It’s no secret that Apple are fiercely protective of their iOS devices and the walled garden ecosystem they have created around their products. Unfortunately for the company, someone has released the source code for iOS iBoot online, potentially opening up iPhones to considerably simpler jailbreaks and other hacks.
iBoot found its way on GitHub, and was available for public viewing for several hours, eventually Apple caught wind of it and Apple filed a copyright takedown request and had the code pulled. In a somewhat ironic twist, the DMCA notice issued by Apple does also verify that the iBoot code uploaded to GitHub is indeed genuine.
To clarify, as the name implies, iBoots job is part of the iOS which loads the remainder of the Operating System into memory. To put it another way, you can think of it as you would the BIOS of a PC, only unlike a PC which will boot any OS or software it can, iBoot is designed to check that the kernel of iOS is signed by Apple, verifying that it is genuine and hasn’t been modified by hackers.
The one silver-lining for Apple is that the code is designed for iOS 9, considerably older than the iOS 11 found in modern Apple devices. But as developers and coders will tell you, there’s most likely a lot of shared code and similar methodologies behind development between iBoot for iOS 9 and iBoot for iOS 11.
Another potential possibility likely in the back of Apple’s mind is the possibility this will allow talented developers the chance to emulate iOS on non iPhone / iPad devices. In effect, opening up the platform and allowing crazy options like a ‘Virtual Machine’ of sorts of Apple iOS on an Android phone.
In the report over at Vice, they point out this isn’t the first time this code has surfaced, but indeed did pop up last year in the JailBreak subreddit by a Reddit user known as “Apple_Internals“. But the post was largely ignored by the community given that the user had been created essentially to just post the iBoot code, and there wasn’t a high enough trust factor.
Jailbreaking iPhones was very popular with the community at one time, but became considerably trickier when Apple introduced the Secure Enclave Processor, which is a co-processor designed to handle cryptographic operations for data protection key management.

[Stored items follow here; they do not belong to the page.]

/-- HR_SUP: BAR0 offset (spec/17_gleaner_and_harrow (R417)). -/
def HR_SUP (n : Nat) : Nat := 0x2A0140 + 0x4 * n
def HR_SUP_OUT (n : Nat) : Fld := ⟨(HR_SUP n), 16, 16⟩
def HR_SUP_MV (n : Nat) : Fld := ⟨(HR_SUP n), 15, 0⟩

/-- HR_ARCH_WR: BAR0 offset (spec/17_gleaner_and_harrow (R417)). -/
def HR_ARCH_WR : Nat := 0x2A0200
def HR_ARCH_WR_SEQ : Fld := ⟨HR_ARCH_WR, 31, 0⟩

/-- HR_ARCH_ACK: BAR0 offset (spec/17_gleaner_and_harrow (R417)). -/
def HR_ARCH_ACK : Nat := 0x2A0204
def HR_ARCH_ACK_SEQ : Fld := ⟨HR_ARCH_ACK, 31, 0⟩

/-- HR_ARCH_STAT: BAR0 offset (spec/17_gleaner_and_harrow (R417)). -/
def HR_ARCH_STAT : Nat := 0x2A0208
def HR_ARCH_STAT_LOST : Fld := ⟨HR_ARCH_STAT, 31, 16⟩
def HR_ARCH_STAT_ERASE_MAX : Fld := ⟨HR_ARCH_STAT, 15, 0⟩

/-! Registers of spec/18_balls_power_and_timing.md -/

/-- CP_TIME_SEC_LO: BAR0 offset (spec/18_balls_power_and_timing (R437)). -/
def CP_TIME_SEC_LO : Nat := 0x2C0000
def CP_TIME_SEC_LO_SEC : Fld := ⟨CP_TIME_SEC_LO, 31, 0⟩

/-- CP_TIME_SEC_HI: BAR0 offset (spec/18_balls_power_and_timing (R437)). -/
def CP_TIME_SEC_HI : Nat := 0x2C0004
def CP_TIME_SEC_HI_SEC : Fld := ⟨CP_TIME_SEC_HI, 31, 0⟩

/-- CP_TIME_NS: BAR0 offset (spec/18_balls_power_and_timing (R437)). -/
def CP_TIME_NS : Nat := 0x2C0008
def CP_TIME_NS_NS : Fld := ⟨CP_TIME_NS, 29, 0⟩

/-- CP_TIME_SET_LO: BAR0 offset (spec/18_balls_power_and_timing (R437)). -/
def CP_TIME_SET_LO : Nat := 0x2C0010
def CP_TIME_SET_LO_SEC : Fld := ⟨CP_TIME_SET_LO, 31, 0⟩

/-- CP_TIME_SET_HI: BAR0 offset (spec/18_balls_power_and_timing (R437)). -/
def CP_TIME_SET_HI : Nat := 0x2C0014
def CP_TIME_SET_HI_SEC : Fld := ⟨CP_TIME_SET_HI, 31, 0⟩

/-- CP_TIME_SET_FRAC: BAR0 offset (spec/18_balls_power_and_timing (R437)). -/
def CP_TIME_SET_FRAC : Nat := 0x2C0018
def CP_TIME_SET_FRAC_FRAC : Fld := ⟨CP_TIME_SET_FRAC, 14, 0⟩

/-- CP_TIME_CTL: BAR0 offset (spec/18_balls_power_and_timing (R437)). -/
def CP_TIME_CTL : Nat := 0x2C001C
def CP_TIME_CTL_SOURCE : Fld := ⟨CP_TIME_CTL, 5, 4⟩
def CP_TIME_CTL_STEPPED : Fld := ⟨CP_TIME_CTL, 3, 3⟩
def CP_TIME_CTL_TIME_BUSY : Fld := ⟨CP_TIME_CTL, 1, 1⟩
def CP_TIME_CTL_SET : Fld := ⟨CP_TIME_CTL, 0, 0⟩

/-- CP_CLK_STAT: BAR0 offset (spec/18_balls_power_and_timing (R437)). -/
def CP_CLK_STAT : Nat := 0x2C0020
def CP_CLK_STAT_SEEN : Fld := ⟨CP_CLK_STAT, 27, 16⟩
def CP_CLK_STAT_STOPPED : Fld := ⟨CP_CLK_STAT, 11, 0⟩

/-- CP_DDR_STAT: BAR0 offset (spec/18_balls_power_and_timing (R437)). -/
def CP_DDR_STAT : Nat := 0x2C0030
def CP_DDR_STAT_SIZE_GIB : Fld := ⟨CP_DDR_STAT, 20, 16⟩
def CP_DDR_STAT_ECC_DONE : Fld := ⟨CP_DDR_STAT, 1, 1⟩
def CP_DDR_STAT_TRAINED : Fld := ⟨CP_DDR_STAT, 0, 0⟩

/-- CP_XSPI_STAT: BAR0 offset (spec/18_balls_power_and_timing (R437)). -/
def CP_XSPI_STAT : Nat := 0x2C0040
def CP_XSPI_STAT_XR1 : Fld := ⟨CP_XSPI_STAT, 31, 24⟩
def CP_XSPI_STAT_XR0 : Fld := ⟨CP_XSPI_STAT, 23, 16⟩
def CP_XSPI_STAT_XN1 : Fld := ⟨CP_XSPI_STAT, 15, 8⟩
def CP_XSPI_STAT_XN0 : Fld := ⟨CP_XSPI_STAT, 7, 0⟩

/-- The registers of the Global block, one row per register family. -/
def rowsGlobal : List RegRow := [
  -- GLOBAL_ID
  ⟨0x0, [], .single, false, [⟨31, 16, .ro, .none, false, false, 0x960⟩, ⟨15, 8, .ro, .none, false, false, 0xC2⟩, ⟨7, 0, .ro, .none, false, false, 0x1⟩]⟩,
  -- GLOBAL_UID_LO
  ⟨0x8, [], .low, false, [⟨31, 0, .ro, .none, false, false, 0x0⟩]⟩,
  -- GLOBAL_UID_HI
  ⟨0xC, [], .high, false, [⟨31, 0, .ro, .none, false, false, 0x0⟩]⟩,
  -- GLOBAL_PASS_CNT_LO
  ⟨0x10, [], .low, false, [⟨31, 0, .ro, .none, false, false, 0x0⟩]⟩,
  -- GLOBAL_PASS_CNT_HI
  ⟨0x14, [], .high, false, [⟨31, 0, .ro, .none, false, false, 0x0⟩]⟩,
  -- GLOBAL_MODE
  ⟨0x20, [], .single, false, [⟨4, 4, .ro, .none, false, false, 0x0⟩, ⟨2, 2, .ro, .none, false, false, 0x0⟩, ⟨1, 0, .ro, .none, false, false, 0x0⟩]⟩,
  -- GLOBAL_FAULT_STAT
  ⟨0x30, [], .single, false, [⟨11, 8, .ro, .none, false, false, 0x0⟩, ⟨3, 0, .w1c, .none, false, false, 0x0⟩]⟩,
  -- GLOBAL_FAULT_CNT
  ⟨0x34, [], .single, false, [⟨31, 0, .rw, .i, false, false, 0x0⟩]⟩,
  -- GLOBAL_FAULT_LAST
  ⟨0x38, [], .single, false, [⟨23, 16, .ro, .none, false, false, 0x0⟩, ⟨12, 8, .ro, .none, false, false, 0x0⟩, ⟨1, 0, .ro, .none, false, false, 0x0⟩]⟩,
  -- GLOBAL_APPLY_PEND
  ⟨0x40, [], .single, false, [⟨16, 0, .ro, .none, false, false, 0x0⟩]⟩,
  -- GLOBAL_SCRATCH
  ⟨0x50, [], .single, false, [⟨31, 0, .rw, .i, false, false, 0x0⟩]⟩]

/-- The registers of the Access block, one row per register family. -/
def rowsAccess : List RegRow := [
  -- ACCESS_UNLOCK
  ⟨0x10000, [], .single, false, [⟨31, 0, .wo, .i, false, false, 0x0⟩]⟩,
  -- ACCESS_UNLOCK_STAT
  ⟨0x10004, [], .single, false, [⟨31, 16, .rcl, .none, false, false, 0x0⟩, ⟨15, 12, .ro, .none, false, false, 0x0⟩, ⟨0, 0, .ro, .none, false, false, 0x0⟩]⟩,
  -- ACCESS_CFG_CTL
  ⟨0x10010, [], .single, false, [⟨15, 8, .rw, .i, false, true, 0xA⟩, ⟨1, 1, .w1s, .i, false, false, 0x0⟩, ⟨0, 0, .rw, .i, false, false, 0x0⟩]⟩,
  -- ACCESS_CFG_REF
  ⟨0x10014, [], .single, false, [⟨31, 0, .rw, .i, true, false, 0x0⟩]⟩,
  -- ACCESS_CFG_CRC
  ⟨0x10018, [], .single, false, [⟨31, 0, .ro, .none, false, false, 0x0⟩]⟩,
  -- ACCESS_CFG_STAT
  ⟨0x1001C, [], .single, false, [⟨2, 2, .w1c, .none, false, false, 0x0⟩, ⟨1, 1, .w1c, .none, false, false, 0x0⟩, ⟨0, 0, .ro, .none, false, false, 0x0⟩]⟩,
  -- ACCESS_ERR
  ⟨0x10100, [(16, 0x4)], .single, false, [⟨31, 24, .rcl, .none, false, false, 0x0⟩, ⟨23, 23, .rcl, .none, false, false, 0x0⟩, ⟨22, 22, .rcl, .none, false, false, 0x0⟩, ⟨21, 0, .rcl, .none, false, false, 0x0⟩]⟩,
  -- ACCESS_ERR_CNT
  ⟨0x10140, [], .single, false, [⟨31, 0, .rw, .i, false, false, 0x0⟩]⟩,
  -- ACCESS_SEM
  ⟨0x10200, [(32, 0x4)], .single, false, [⟨16, 16, .wo, .i, false, false, 0x0⟩, ⟨9, 8, .ro, .none, false, false, 0x0⟩, ⟨4, 4, .ro, .none, false, false, 0x0⟩, ⟨3, 0, .ro, .none, false, false, 0x0⟩]⟩,
  -- ACCESS_SEM_BUSY_CNT
  ⟨0x10280, [], .single, false, [⟨31, 0, .rcl, .none, false, false, 0x0⟩]⟩,
  -- ACCESS_SEM_LAST
  ⟨0x10284, [], .single, false, [⟨12, 8, .ro, .none, false, false, 0x0⟩, ⟨7, 4, .ro, .none, false, false, 0x0⟩, ⟨3, 0, .ro, .none, false, false, 0x0⟩]⟩,
  -- ACCESS_SEM_FORCE
  ⟨0x10288, [], .single, false, [⟨4, 0, .wo, .i, true, false, 0x0⟩]⟩]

It operates separately from the iOS code, so even if the iOS kernel was compromised, the Secure Enclave continues its work.
Apple pay rather handsomely for finding bugs and exploits in iOS, including up to $200,000 USD for Secure Boot Firmware Components, and if a hacker can demonstrate a vulnerability within the Secure Enclave Processor… well, that’ll net you $100,000. Unfortunately for Apple, the sums of money they offer isn’t enough to entice many in the BlackHat community, and they can make more cash by selling things to other companies. A jailbreak on the open market can be worth well over a million dollars.